» Recorded data
▼

-- ==== Sys2Proof/Certificates/Slice0/Obligations.lean ====
section
/-! DEFINITION. The statements for the provers. `Ends c s P` says that the command `c` answers a next state from `s`, and that `P` holds of it. -/
open Sys2Proof Sys2Proof.Machine

/-- The table of DF640s is canonical after reset. Model's choice: log entry 4. -/
def Obligations.ResetHasTheInvariant : Prop :=
  State.reset.Inv

/-- R18: no command names a port above 63, so the table of DF640s keeps its one canonical form over the 64 ports whatever runs. Model's choice: log
entry 4. -/
def Obligations.StepKeepsTheInvariant : Prop :=
  ∀ s t : State, s.Inv → step s = .next t → t.Inv

/-- A step with a command at the front of the queue is that command on the state with the rest of the queue. Model's choice: log entry 5. -/
def Obligations.StepRunsTheFrontCommand : Prop :=
  ∀ (c : Instr) (s : State), step { s with pending := c :: s.pending } = exec c s

/-- The model's choice (log entry 1): on an empty queue one tick passes on every DC64 outside POWER and on every DF640 whose root is locked, and
nothing else changes. Model's choice: log entry 1. -/
def Obligations.IdleStepIsOneTick : Prop :=
  ∀ s : State, s.Inv → s.pending = [] → ∃ t, step s = .next t ∧ t.pending = [] ∧ t.result = s.result ∧ t.free = s.free ∧
    (∀ u, t.dc u = if (s.dc u).state = dcPower then s.dc u else (s.dc u).until ((s.dc u).now + 1)) ∧
    ∀ n, t.df n = if (s.df n).tim.rootLocked then (s.df n).until ((s.df n).now + 1) else s.df n

/-- Frame of every command, which answers a next state from every state: what lies outside the chips that it may change is as it was. -/
def Obligations.CommandsStayInTheirReach : Prop :=
  ∀ (c : Instr) (s : State), Ends c s fun t => (reachOf c).keeps s t

/-- Frame of every command, which answers a next state from every state: the commands that wait stay as they are, only SESSION_OPEN draws a free
value, and only a direct register access answers a result. Model's choices: log entries 2, 17. -/
def Obligations.CommandsLeaveTheQueue : Prop :=
  ∀ (c : Instr) (s : State), Ends c s fun t =>
    t.pending = s.pending ∧
    (t.free = s.free ∨ (∃ u p x, c = .sessionOpen u p x) ∧ t.free = s.free + 1) ∧
    (t.result = s.result ∨
      match c with
      | .registerWrite _ _ _ _ | .rcRead _ _ _ | .loReadLatch _ _ _ | .txqHead _ _ | .contextWrite _ _ _ _ | .epochSetGo _ | .portEn _ _ _
      | .portTest _ _ _ | .laneTest _ _ | .injErr _ _ | .retry _ _ | .engineEn _ _ | .patternEn _ _ _ | .maskLoad _ _ _ | .lzdFlush _ _
      | .foldStart _ _ | .foldData64 _ _ _ | .foldData32 _ _ _ | .foldValueWrite _ _ _ _ | .peatStoreEn _ _ | .logAck _ _ | .hkEn _ _
      | .hkCalibration _ | .snap _ | .goCluster _ | .goRun _ | .done _ | .softReset _ _ | .rdl _ _ _ _ => True
      | _ => False)

/-- Frame of the commands of the DC64s, part by part: what a command is not listed as changing of either DC64, its hidden state and the words of its
block of registers alike, is as it was. Model's choice: log entry 4. -/
def Obligations.PartsOfADc64StayAsTheyWere : Prop :=
  ∀ (c : Instr) (s : State) (l : List DcPart), dcChanged c = some l → Ends c s fun t => ∀ (u : DcId) (p : DcPart), p ∉ l → (s.dc u).same (t.dc u) p

/-- Frame of the commands of a DF640, part by part, and of the events of one channel: every other channel, every register word but those listed, the
staged settings, the lanes, the receivers, the time, the command interpreter, the housekeeping and what was sent are as they were. Model's choice: log
entry 4. -/
def Obligations.PartsOfADf640StayAsTheyWere : Prop :=
  (∀ (c : Instr) (s : State) (l : List DfPart), dfChanged c = some l → Ends c s fun t => ∀ (n : Nat) (p : DfPart), p ∉ l → (s.df n).same (t.df n) p) ∧
  ∀ (c : Instr) (s : State) (n ch : Nat) (l : List Nat), channelEvent c = some (n, ch, l) → Ends c s fun t =>
    (∀ k, k ≠ ch → (t.df n).chan k = (s.df n).chan k) ∧ (s.df n).wordsKept (t.df n) l ∧ (t.df n).hit = { (s.df n).hit with frames := (t.df n).hit.frames } ∧
    (t.df n).out = (s.df n).out ∧ (t.df n).slots = (s.df n).slots ∧ (t.df n).loopEnd = (s.df n).loopEnd

/-- R136 to R140, R145: what an uplink, Causeway or downlink transmitter makes of a slot of words, its receiver reads as the same words, at every slot
position, lane and rung. Model's choice: log entry 39. -/
def Obligations.LineCodeRoundTrip : Prop :=
  (∀ (l k : Nat) (ws : List Rec), ws.length = 32 → (upSlot l k ws).length = 2134 ∧ upWords l k (upSlot l k ws) = some ws) ∧
  ∀ (rung k : Nat) (ws : List Rec), ws.length = 8 →
    (downCoded k ws).length = 534 ∧ downWords rung k (repeatBits (downRepeat rung) (downCoded k ws)) = some ws

/-- R46, R50, R71, R88: on a ready channel that is not busy a leading edge opens a candidate with the converted time and the constants in force,
detected at once where validation is direct or V is high, and opens the gate; during a hit in progress it marks that hit PILEUP and counts; on a
channel that is not ready it counts in UNARMED; on one that is OFF, blanked or not armed, and at an edge of another source or below the threshold,
only the tick count goes on. Model's choices: log entries 18, 19. -/
def Obligations.LeadingEdge : Prop :=
  (∀ (n : Fin 64) (ch : Fin 640) (m : Nat) (src : EdgeSource) (tp : Taps) (lev : Int) (s : State), ch.val < 632 → (s.df n).takesEdge ch true src →
    discriminator ((s.df n).thresholdT ch) false lev → (s.df n).mode ch ≠ modeOff → ((s.df n).chan ch).blankEnd = none → ((s.df n).chan ch).srcBlank =
    none → ((s.df n).chan ch).armed → ((s.df n).chan ch).ready → ((s.df n).chan ch).running = none → ((s.df n).chan ch).wins = [] → ((s.df n).chan
    ch).rearmAt = none → (reedTime ((s.df n).fld (DF.REED.CH.RA ch)) ((s.df n).fld (DF.REED.CH.RB ch)) m (reading tp)).2 → Ends (.leadingEdge n ch src
    m ⟨tp, lev⟩) s fun t => ((t.df n).chan ch).cands.dropLast = ((s.df n).chan ch).cands ∧ ((t.df n).chan ch).cands.getLast?.map (fun h => (h.lead,
    h.coarse, h.tot, h.rA, h.rB, h.valid, h.masked)) = some ((reedTime ((s.df n).fld (DF.REED.CH.RA ch)) ((s.df n).fld (DF.REED.CH.RB ch)) m (reading
    tp)).1, false, none, (s.df n).fld (DF.REED.CH.RA ch), (s.df n).fld (DF.REED.CH.RB ch), (if (s.df n).inForce DF.AFE.CONFIG.VALMODE = 0 ∨
    discriminator ((s.df n).thresholdV ch) false lev then some true else none), decide ((s.df n).mode ch = modeMasked)) ∧ ((t.df n).chan ch).gateEnd =
    some ((reedTime ((s.df n).fld (DF.REED.CH.RA ch)) ((s.df n).fld (DF.REED.CH.RB ch)) m (reading tp)).1 / 1024 + (s.df n).inForce DF.AFE.CONFIG.GATE
    + 1) ∧ (t.df n).now = laterTick (s.df n).now m) ∧
  (∀ (n : Fin 64) (ch : Fin 640) (m : Nat) (src : EdgeSource) (tp : Taps) (lev : Int) (s : State) (h : Cand), (s.df n).takesEdge ch true src → (((s.df
    n).refin ch ∨ discriminator ((s.df n).thresholdT ch) false lev)) → (s.df n).mode ch ≠ modeOff → ((s.df n).chan ch).blankEnd = none → ((s.df
    n).chan ch).srcBlank = none → ((s.df n).chan ch).armed → ((s.df n).chan ch).ready → ((s.df n).chan ch).running = some h → Ends (.leadingEdge n ch
    src m ⟨tp, lev⟩) s fun t => ((t.df n).chan ch).running = some { h with pileup := true } ∧ (t.df n).fld (DF.REED.PILEUP.COUNT ch) = satAdd 24
    ((s.df n).fld (DF.REED.PILEUP.COUNT ch)) 1) ∧
  (∀ (n : Fin 64) (ch : Fin 640) (m : Nat) (src : EdgeSource) (tp : Taps) (lev : Int) (s : State), (s.df n).takesEdge ch true src → (((s.df n).refin ch
    ∨ discriminator ((s.df n).thresholdT ch) false lev)) → (s.df n).mode ch ≠ modeOff → ((s.df n).chan ch).blankEnd = none → ((s.df n).chan
    ch).srcBlank = none → ((s.df n).chan ch).armed → ((s.df n).chan ch).ready = false → Ends (.leadingEdge n ch src m ⟨tp, lev⟩) s fun t => ((t.df
    n).chan ch) = ((s.df n).chan ch) ∧ (t.df n).fld DF.REED.UNARMED.COUNT = satAdd 32 ((s.df n).fld DF.REED.UNARMED.COUNT) 1) ∧
  ∀ (n : Fin 64) (ch : Fin 640) (m : Nat) (src : EdgeSource) (tp : Taps) (lev : Int) (s : State), ((s.df n).takesEdge ch true src = false ∨ ((s.df
    n).refin ch = false ∧ discriminator ((s.df n).thresholdT ch) false lev = false) ∨ (s.df n).mode ch = modeOff ∨ ((s.df n).chan ch).srcBlank ≠ none
    ∨ ((s.df n).chan ch).blankEnd ≠ none ∨ ((s.df n).chan ch).armed = false) → Ends (.leadingEdge n ch src m ⟨tp, lev⟩) s fun t => (t.df n) = (s.df
    n).until m

/-- R70: a reading within the calibrated span becomes the nearest fine, an exact half up, in tick m − 3, m − 2 or m − 1; one outside it leaves the
tick m − 2 alone, COARSE_ONLY, and counts in CALFAIL. -/
def Obligations.ReedConversion : Prop :=
  (∀ rA rB m r : Nat, calValid rA rB → 3 ≤ m → (r : Int) < (rA : Int) - 64 ∨ (r : Int) > (rB : Int) + 64 → reedTime rA rB m r = (1024 * (m - 2), false)) ∧
  (∀ rA rB m r : Nat, calValid rA rB → 3 ≤ m → (rA : Int) - 64 ≤ r → (r : Int) ≤ (rB : Int) + 64 → ∃ t : Nat, reedTime rA rB m r = (t, true) ∧ 2 * ((rB
    : Int) - rA) * ((t : Int) - 1024 * ((m : Int) - 2)) ≤ 2048 * ((rB : Int) - r) + ((rB : Int) - rA) ∧ 2048 * ((rB : Int) - r) + ((rB : Int) - rA) <
    2 * ((rB : Int) - rA) * ((t : Int) - 1024 * ((m : Int) - 2) + 1) ∧ (t / 1024 = m - 3 ∨ t / 1024 = m - 2 ∨ t / 1024 = m - 1)) ∧
  ∀ (n : Fin 64) (ch : Fin 640) (m : Nat) (src : EdgeSource) (tp : Taps) (lev : Int) (s : State), ch.val < 632 → (s.df n).takesEdge ch true src →
    discriminator ((s.df n).thresholdT ch) false lev → (s.df n).mode ch ≠ modeOff → ((s.df n).chan ch).blankEnd = none → ((s.df n).chan ch).srcBlank =
    none → ((s.df n).chan ch).armed → ((s.df n).chan ch).ready → ((s.df n).chan ch).running = none → ((s.df n).chan ch).wins = [] → ((s.df n).chan
    ch).rearmAt = none → (reedTime ((s.df n).fld (DF.REED.CH.RA ch)) ((s.df n).fld (DF.REED.CH.RB ch)) m (reading tp)).2 = false → Ends (.leadingEdge
    n ch src m ⟨tp, lev⟩) s fun t => (t.df n).fld (DF.REED.CH.CALFAIL ch) = satAdd 8 ((s.df n).fld (DF.REED.CH.CALFAIL ch)) 1 ∧ ((t.df n).chan
    ch).cands.length = ((s.df n).chan ch).cands.length + 1 ∧ ((t.df n).chan ch).cands.getLast?.map (fun h => (h.coarse, h.lead)) = some (true, 1024 *
    (m - 2))

/-- R46, R63, R116: V high inside the window validates the candidate and counts it in account 0 of its frame, and a crossing of a LIVE channel is
noted for the tussocks; a window that ends undecided counts in TONLY. Model's choice: log entry 18. -/
def Obligations.Validation : Prop :=
  (∀ (n : Fin 64) (ch : Fin 640) (m : Nat) (lev : Int) (s : State) (h : Cand), discriminator ((s.df n).thresholdV ch) false lev → (s.df n).mode ch ≠
    modeOff → ((s.df n).chan ch).blankEnd = none → ((s.df n).chan ch).cands = [h] → h.valid = none → h.coarse = false → h.lead / 1024 ≤ m → m ≤
    h.valEnd → Ends (.vCrossing n ch ⟨m, lev⟩) s fun t => ((t.df n).chan ch).cands = [{ h with valid := some true }] ∧ FMap.get 0 (t.df n).hit.frames
    (6 * (h.lead / 1024 / frameTicks)) = FMap.get 0 (s.df n).hit.frames (6 * (h.lead / 1024 / frameTicks)) + 1) ∧
  (∀ (n : Fin 64) (ch : Fin 640) (m : Nat) (lev : Int) (s : State), discriminator ((s.df n).thresholdV ch) false lev → (s.df n).mode ch ≠ modeOff →
    ((s.df n).chan ch).blankEnd = none → (s.df n).crossingCounts ch m → Ends (.vCrossing n ch ⟨m, lev⟩) s fun t => (m / 4, ch.val) ∈ (t.df
    n).tus.crossings) ∧
  ∀ (n : Fin 64) (ch : Fin 640) (s : State) (h : Cand), ((s.df n).chan ch).cands = [h] → h.valid = none → Ends (.validationWindowEnd n ch) s fun t =>
    ((t.df n).chan ch).cands = (if h.tot.isSome then [] else [{ h with valid := some false }]) ∧ (t.df n).fld (DF.AFE.TONLY.COUNT ch) = satAdd 24
    ((s.df n).fld (DF.AFE.TONLY.COUNT ch)) 1 ∧ (t.df n).now = laterTick (s.df n).now h.valEnd

/-- R50, R51, R53, R74, R76: the gate closes at its tick, and the hit in progress holds the charge collected, clipped at full scale; the trailing edge
gives the hit its ToT in units of 16 fine, at most 0xFFFF, and starts the post-hit calibration; after 1,088 ticks without one the record carries
0xFFFF with TOT_SAT (that the reset of the integrator stands for the trailing edge is the model's choice, log entry 22). Model's choices: log entries
22, 88, 92. -/
def Obligations.GateAndTrailingEdge : Prop :=
  (∀ (n : Fin 64) (ch : Fin 640) (charge : Nat) (s : State) (e : Nat) (h : Cand), ((s.df n).chan ch).gateEnd = some e → ((s.df n).chan ch).running =
    some h → Ends (.gateClose n ⟨ch, charge⟩) s fun t => ((t.df n).chan ch).gateEnd = none ∧ (t.df n).now = laterTick (s.df n).now e ∧ ((t.df n).chan
    ch).running = some
    { h with charge := some (min charge 170000), sat := h.sat || decide (170000 ≤ charge), ramp := rampTot (h.gate - h.lead / 1024) 0 charge ((s.df n).inForce DF.AFE.CONFIG.DISCH) }) ∧
  (∀ (n : Fin 64) (ch : Fin 640) (charge : Nat) (s : State) (e : Nat), ((s.df n).chan ch).gateEnd = some e → ((s.df n).chan ch).running = none → Ends
    (.gateClose n ⟨ch, charge⟩) s fun t => ((t.df n).chan ch) = { ((s.df n).chan ch) with gateEnd := none } ∧ (t.df n).now = laterTick (s.df n).now e) ∧
  (∀ (n : Fin 64) (ch : Fin 640) (m : Nat) (src : EdgeSource) (tp : Taps) (s : State) (h : Cand), ch.val < 632 → (s.df n).takesEdge ch false src →
    ((s.df n).chan ch).srcBlank = none → ((s.df n).chan ch).armed → ((s.df n).chan ch).running = some h → h.valid = some true → h.counted → ((s.df
    n).chan ch).wins = [] → (reedTime h.rA h.rB m (reading tp)).2 → h.gate ≤ (reedTime h.rA h.rB m (reading tp)).1 / 1024 → Ends (.trailingEdge n ch
    src m tp) s fun t => ((t.df n).chan ch).cands.getLast? = some
    { h with tot := some (min (((reedTime h.rA h.rB m (reading tp)).1 - h.lead + 8) / 16) 65535), sat := h.sat || decide (65535 < ((reedTime h.rA h.rB m (reading tp)).1 - h.lead + 8) / 16), doneAt := m + 3 }
    ∧ ((t.df n).chan ch).gateEnd = none ∧ ((t.df n).chan ch).wins = [⟨(reedTime h.rA h.rB m (reading tp)).1 + 5120, true⟩]) ∧
  ∀ (n : Fin 64) (ch : Fin 640) (s : State) (h : Cand), ((s.df n).chan ch).running = some h → h.valid = some true → Ends (.totSatTimeout n ch) s fun t
    => ((t.df n).chan ch).cands.getLast? = some { h with tot := some 0xFFFF, sat := true, doneAt := h.lead / 1024 + 1091 } ∧ (t.df n).now = laterTick
    (s.df n).now (h.lead / 1024 + 1088)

▲

» ACTIVITY
Look above for the line containing "22, 88, 92. -/", then please write out that line and each one after it through the end, exactly, with nothing else.

» WRITTEN SOLUTION
22, 88, 92. -/
def Obligations.GateAndTrailingEdge : Prop :=
  (∀ (n : Fin 64) (ch : Fin 640) (charge : Nat) (s : State) (e : Nat) (h : Cand), ((s.df n).chan ch).gateEnd = some e → ((s.df n).chan ch).running =
    some h → Ends (.gateClose n ⟨ch, charge⟩) s fun t => ((t.df n).chan ch).gateEnd = none ∧ (t.df n).now = laterTick (s.df n).now e ∧ ((t.df n).chan
    ch).running = some
    { h with charge := some (min charge 170000), sat := h.sat || decide (170000 ≤ charge), ramp := rampTot (h.gate - h.lead / 1024) 0 charge ((s.df n).inForce DF.AFE.CONFIG.DISCH) }) ∧
  (∀ (n : Fin 64) (ch : Fin 640) (charge : Nat) (s : State) (e : Nat), ((s.df n).chan ch).gateEnd = some e → ((s.df n).chan ch).running = none → Ends
    (.gateClose n ⟨ch, charge⟩) s fun t => ((t.df n).chan ch) = { ((s.df n).chan ch) with gateEnd := none } ∧ (t.df n).now = laterTick (s.df n).now e) ∧
  (∀ (n : Fin 64) (ch : Fin 640) (m : Nat) (src : EdgeSource) (tp : Taps) (s : State) (h : Cand), ch.val < 632 → (s.df n).takesEdge ch false src →
    ((s.df n).chan ch).srcBlank = none → ((s.df n).chan ch).armed → ((s.df n).chan ch).running = some h → h.valid = some true → h.counted → ((s.df
    n).chan ch).wins = [] → (reedTime h.rA h.rB m (reading tp)).2 → h.gate ≤ (reedTime h.rA h.rB m (reading tp)).1 / 1024 → Ends (.trailingEdge n ch
    src m tp) s fun t => ((t.df n).chan ch).cands.getLast? = some
    { h with tot := some (min (((reedTime h.rA h.rB m (reading tp)).1 - h.lead + 8) / 16) 65535), sat := h.sat || decide (65535 < ((reedTime h.rA h.rB m (reading tp)).1 - h.lead + 8) / 16), doneAt := m + 3 }
    ∧ ((t.df n).chan ch).gateEnd = none ∧ ((t.df n).chan ch).wins = [⟨(reedTime h.rA h.rB m (reading tp)).1 + 5120, true⟩]) ∧
  ∀ (n : Fin 64) (ch : Fin 640) (s : State) (h : Cand), ((s.df n).chan ch).running = some h → h.valid = some true → Ends (.totSatTimeout n ch) s fun t
    => ((t.df n).chan ch).cands.getLast? = some { h with tot := some 0xFFFF, sat := true, doneAt := h.lead / 1024 + 1091 } ∧ (t.df n).now = laterTick
    (s.df n).now (h.lead / 1024 + 1088)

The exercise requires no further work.